Shane Oliver of AMP Capital Investors explains to CNBC-TV18 that with the fiscal cliff in the US nearing resolution, economically healthier emerging markets and the presence of stimulus halting the crisis in the euro-zone, global markets are set to rise all through 2013.
Oliver adds that Indian markets will gain momentum on improvement in growth and increased inflows as overseas investors start to focus on equities again. Below is an edited transcript of the analysis on CNBC-TV18 Q: Will there be a resolution to the fiscal cliff by the end of December that global markets will react to?
A: The discussions between politicians in the US led by President Obama and House Republican leader John Boehner seem to be progressing. I think there is a reasonable chance that there will be a deal by the end of next week which will allay investors’ fears about a recession in the US. Q: This has been a good year for equities. Do you foresee a pullback in global equities in January or is the momentum strong?
A: I think there certainly is a risk of a pullback in late January-February. Often the seasonal pattern that we see in share markets is after a sort of correction sometime usually around the September quarter but it could go into November, then there is a rally through December and the strongest period of course is around Christmas and New Year in western calendars which is called the Santa Claus rally.
In January, the markets are reasonable, but in February the markets get softer and that would coincide with the Italian election which will probably cause a little bit of uncertainty and the need for Spain to seek assistance bailout funds from the ECB.
So, yes there might be a bit of a correction sometime around February, but by the same token I think the fact that tail risks or risks of extreme meltdown globally are gradually receding. There is a lot of monetary stimulus and the emerging markets are starting to look somewhat healthier. All of these factors suggest that markets will continue to rise through the course of next year. Q: What is your expectation from 2013 as a year for equities and how are you positioning yourself in terms of the big bets that you are taking for next year?
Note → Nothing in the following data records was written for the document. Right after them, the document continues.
-- ==== Sys2Proof/Machine/State.lean ====
section
/-! DEFINITION. The state of one ZNX5 core with its memory and its environment, the ways a step can stop, and the state
right after reset (spec/10_state.md, spec/60_exceptions.md, spec/70_reset_and_hazards.md). -/

namespace Sys2Proof.Machine

/-- The two modes (R31, R293): "Dual mode: user, supervisor/interrupt". -/
inductive Mode where
  | user
  | supervisor
  deriving DecidableEq, Repr

/-- The ten flags of one status register (R30, R31). The eleventh, S, is the mode and is stored nowhere else. -/
structure Flags where
  /-- Z, zero. -/
  z : Bool
  /-- N, negative. -/
  n : Bool
  /-- V, overflow or divide by zero. -/
  v : Bool
  /-- C, carry. -/
  c : Bool
  /-- FZ, float zero. -/
  fz : Bool
  /-- FN, float negative. -/
  fn : Bool
  /-- FINF, (positive) infinity. -/
  finf : Bool
  /-- FNNF, negative infinity. -/
  fnnf : Bool
  /-- FNAN, not a number. -/
  fnan : Bool
  /-- FDN, denormalized. -/
  fdn : Bool
  deriving DecidableEq, Repr

/-- All ten flags 0: what `call` leaves (R180), and the reset value of both registers (log entry 2). -/
def Flags.clear : Flags := ⟨false, false, false, false, false, false, false, false, false, false⟩

/-- What `MEMMAP` says of an address it lists (R59). -/
inductive RegionKind where
  /-- Reads return the last value written and writes have no other effect. -/
  | memory
  /-- Belongs to a device; no source says how one behaves. -/
  | device
  deriving DecidableEq, Repr

/-- A run of `size` word addresses from `base`, all of one kind. An address in no region is absent (R59). -/
structure Region where
  base : Nat
  size : Nat
  kind : RegionKind
  deriving DecidableEq, Repr

/-- The external interrupts of one step of `EXT_IRQ` (R282, R288): those the environment appends between the previous
step and this one, and those that arrive while this step runs. -/
structure Arrivals where
  between : List (BitVec 8)
  during : List (BitVec 8)
  deriving DecidableEq, Repr

/-- Memory: the bytes that hold a written word, at strictly rising keys. The word at address `a` is the four bytes at
keys `4a`..`4a+3` (log entry 5). An unlisted key has no value (R42). -/
abbrev Memory := List Host.Cell

/-- The state of the machine. The fields down to `mem` are the spec's; the rest are the model's own, each for a rule of
the spec named beside it. -/
structure State where
  /-- User bank `xu[0..30]`: `%i0`..`%if`, `%d0`..`%de` of user mode (R23). -/
  xu : Vector Word 31
  /-- Supervisor bank `xs[0..30]` (R23). -/
  xs : Vector Word 31
  /-- `%pc` = `%df`, register 31, shared by both modes (R23, R27). -/
  pc : Word
  /-- The user status register `stu` (R31). -/
  stu : Flags
  /-- The supervisor status register `sts` (R31). -/
  sts : Flags
  /-- The mode, which is the S flag (R31). -/
  mode : Mode
  /-- `%f0`..`%ff`: one set, shared by both modes (R35, D22). -/
  f : Vector Word64 (16 * Config.floatBanks)
  /-- `%m0`..`%m3`: one set, shared by both modes and reached by no instruction (R36, R242, D22). -/
  m : Vector Word256 (4 * Config.floatBanks)
  /-- The interrupt buffer, in the order of delivery, which is oldest first (R37, R283). -/
  ibuf : List (BitVec 8)
  /-- Set by `stop` while the core waits (R38). -/
  stopped : Bool
  /-- Memory (R50). -/
  mem : Memory
  /-- Word addresses stored to by the last instruction executed, or by the one being executed, newest first (R67). -/
  storesLast : List Word
  /-- Word addresses stored to by the instruction before it (R67). -/
  storesPrev : List Word
  /-- How many unspecified values have been drawn (U5, U6, U8): the argument of the next draw. -/
  draws : Nat
  /-- The rest of the environment's schedule `EXT_IRQ`, one entry a step; past its end nothing arrives (R282). -/
  extIrq : List Arrivals
  /-- The open parameter `MEMMAP` (R59), which no step changes. -/
  memMap : List Region
  /-- The entries of the open parameter `VEC` that the platform fixes; the others are `Config.vec` (R286). -/
  vectors : List (BitVec 8 × Word)
  deriving DecidableEq, Repr

/-- Why the machine is stuck. The hardware raises no exception for either: these are stops of the model (R60, R42). -/
inductive Fault where
  /-- A fetch, load or store at an address that `MEMMAP` does not list (R60, U4). Safe: the model stops. -/
  | absentAddress
  /-- A fetch or load of a memory word that nothing has written since reset (R42, U7). Safe: the model stops. -/
  | unwrittenMemory
  deriving DecidableEq, Repr

/-- Why the model gives a step no meaning, `Refuse(reason)` of R14. -/
inductive Refusal where
  /-- An arm of `exec` whose instruction has no meaning yet. Safe. -/
  | notModelled (mnemonic : String)
  /-- The word at the program counter has an unassigned op value or prefix (R92, R241, U1). Safe. -/
  | reservedEncoding
  /-- The word has literal mode on an operation the source gives none (R93, U12). Safe. -/
  | reservedOperandForm
  /-- `pushu`, `popu` or `user` in user mode (R257, U2). Safe. -/
  | supervisorOnly
  /-- An access to an address of a device, whose behaviour no source gives (R60, U4). Safe. -/
  | deviceAccess
  /-- A store, by the instruction at `A`, to `A + 1` or `A + 2` (R67, U9). Safe. -/
  | storeIntoNextWords
  /-- A fetch from an address that one of the two instructions before stored to (R67, U9). Safe. -/
  | staleFetch
  deriving DecidableEq, Repr

/-- The mode after reset, the spec's choice (D35, R41, R311). -/
def resetMode : Mode := .supervisor

/-- The state right after reset with execution starting at `pc` (R41, R311): supervisor mode, empty buffer, not stopped,
memory with nothing written. The register and flag values are the model's (log entries 1 to 3), as are the silent
environment and the memory map, which makes every word address memory (log entries 7 and 9). -/
def State.resetAt (pc : Word) : State where
  xu := Vector.replicate 31 0
  xs := Vector.replicate 31 0
  pc := pc
  stu := Flags.clear
  sts := Flags.clear
  mode := resetMode
  f := Vector.replicate _ 0
  m := Vector.replicate _ 0
  ibuf := Config.resetBuffer
  stopped := Config.resetStopped
  mem := []
  storesLast := []
  storesPrev := []
  draws := 0
  extIrq := []
  memMap := [⟨0, 2 ^ 32, .memory⟩]
  vectors := []

/-- The state right after reset, with `RESET_PC` as `Config.resetPc` has it (R311, log entry 4). -/
def State.reset : State := State.resetAt Config.resetPc

end Sys2Proof.Machine
end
A: Interestingly, the year 2012 despite all the worries, was a year of double-digit returns whether it is the emerging markets or Europe. Believe it or not, Europe, in terms of actual returns after adding in dividends, was one of the markets offering the strongest returns. There were good returns in the US market too. So, most markets have done pretty well over the last year and I think we will see the same thing next year, probably a bit lower, but overall, I would say offering reasonably good returns.
However, markets certainly are not as cheap as they were at this time a year ago. Price-to-earnings multiples have increased by 1 to 2 points. In other words, it has increased from around 10 times high to around 11-12 times. So markets have gone higher and valuations have become more expensive.
But by the same token, the liquidity backdrop has become very easy and I think during the course of the year, increased confidence will see profit growth start to pick up whereas during the course of 2012, profit growth slowed down. So I think there will be another year of reasonably good returns on offer.
Probably seeing the emerging markets and European markets continuing to outperform because they are amongst the world’s cheapest, with the US probably still doing well, but I think the US has been a star performer over the last couple of years and it might start to take a bit of a backseat. Q: What about the expectations in terms of flows for next year?
A: Yes, the flows will be interesting. Obviously, during the difficult period in 2011, the flows that went to emerging markets dried up and investors in the US and Europe kept their money at home and of course where I administrate, a lot of that money went simply into bank deposits.
I think if we moved to an environment where the global recovery continues albeit at a relatively subdued rate and where share markets are still on a rising trend, then some of those flows should start to return and to become more portfolio-based as investors start to become a bit more confident. So I think the flows will become more positive in the emerging world over the next 12 months, including India. Q: What is your prognosis on a market like India then going into next year?
A: The Indian share market is doing reasonably well. It is certainly not the cheapest market in Asia. You have probably got to head north in Asia to find cheaper markets such as China and South Korea. So the valuations are not quite as attractive. The growth pick-up will probably gradually start to come through.
There should see a bit more momentum through the course of the year, with growth sort of picking up to around 6 percent and I think that should underpin reasonable gains out of the Indian share market. But in the global context, I would probably put it around average. I see global emerging markets returning somewhere around 15 percent and I think there will see a fairly similar returns from the Indian share market.